Data to use ::

------------------------------------------------------------------------

-- ==== Sys2Proof/Machine/Step.lean ====
section
/-! DEFINITION. One step: the host's next action, performed whole (spec/00_scope.md R4, spec/20_memory.md R72). With no action to
come the unit is idle and nothing changes (spec/70_reset_and_hazards.md R280, spec/60_exceptions.md R263; log 1). -/

namespace Sys2Proof.Machine

def step (s : State) : Host.Outcome State Fault Refusal :=
  match s.pending with
  | [] => .next s
  | a :: rest => hostAct a (takeAction rest s)

/-- The state in which the host's very next action hands over the command word `w`, with no data. There is no instruction
fetch (R31): a command is delivered by the host, so this is where a command comes from (log 1, 14). -/
def State.withFetchWord (s : State) (nbits w : Nat) : State :=
  { s with pending := .issue (wordOfBits nbits w) [] :: s.pending }

end Sys2Proof.Machine
end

------------------------------------------------------------------------

Set down only these lines, exactly: the one containing "fetch (R31): a" and each line after it through the end of the entries above.

Task result ::
fetch (R31): a command is delivered by the host, so this is where a command comes from (log 1, 14). -/
def State.withFetchWord (s : State) (nbits w : Nat) : State :=
  { s with pending := .issue (wordOfBits nbits w) [] :: s.pending }

end Sys2Proof.Machine
end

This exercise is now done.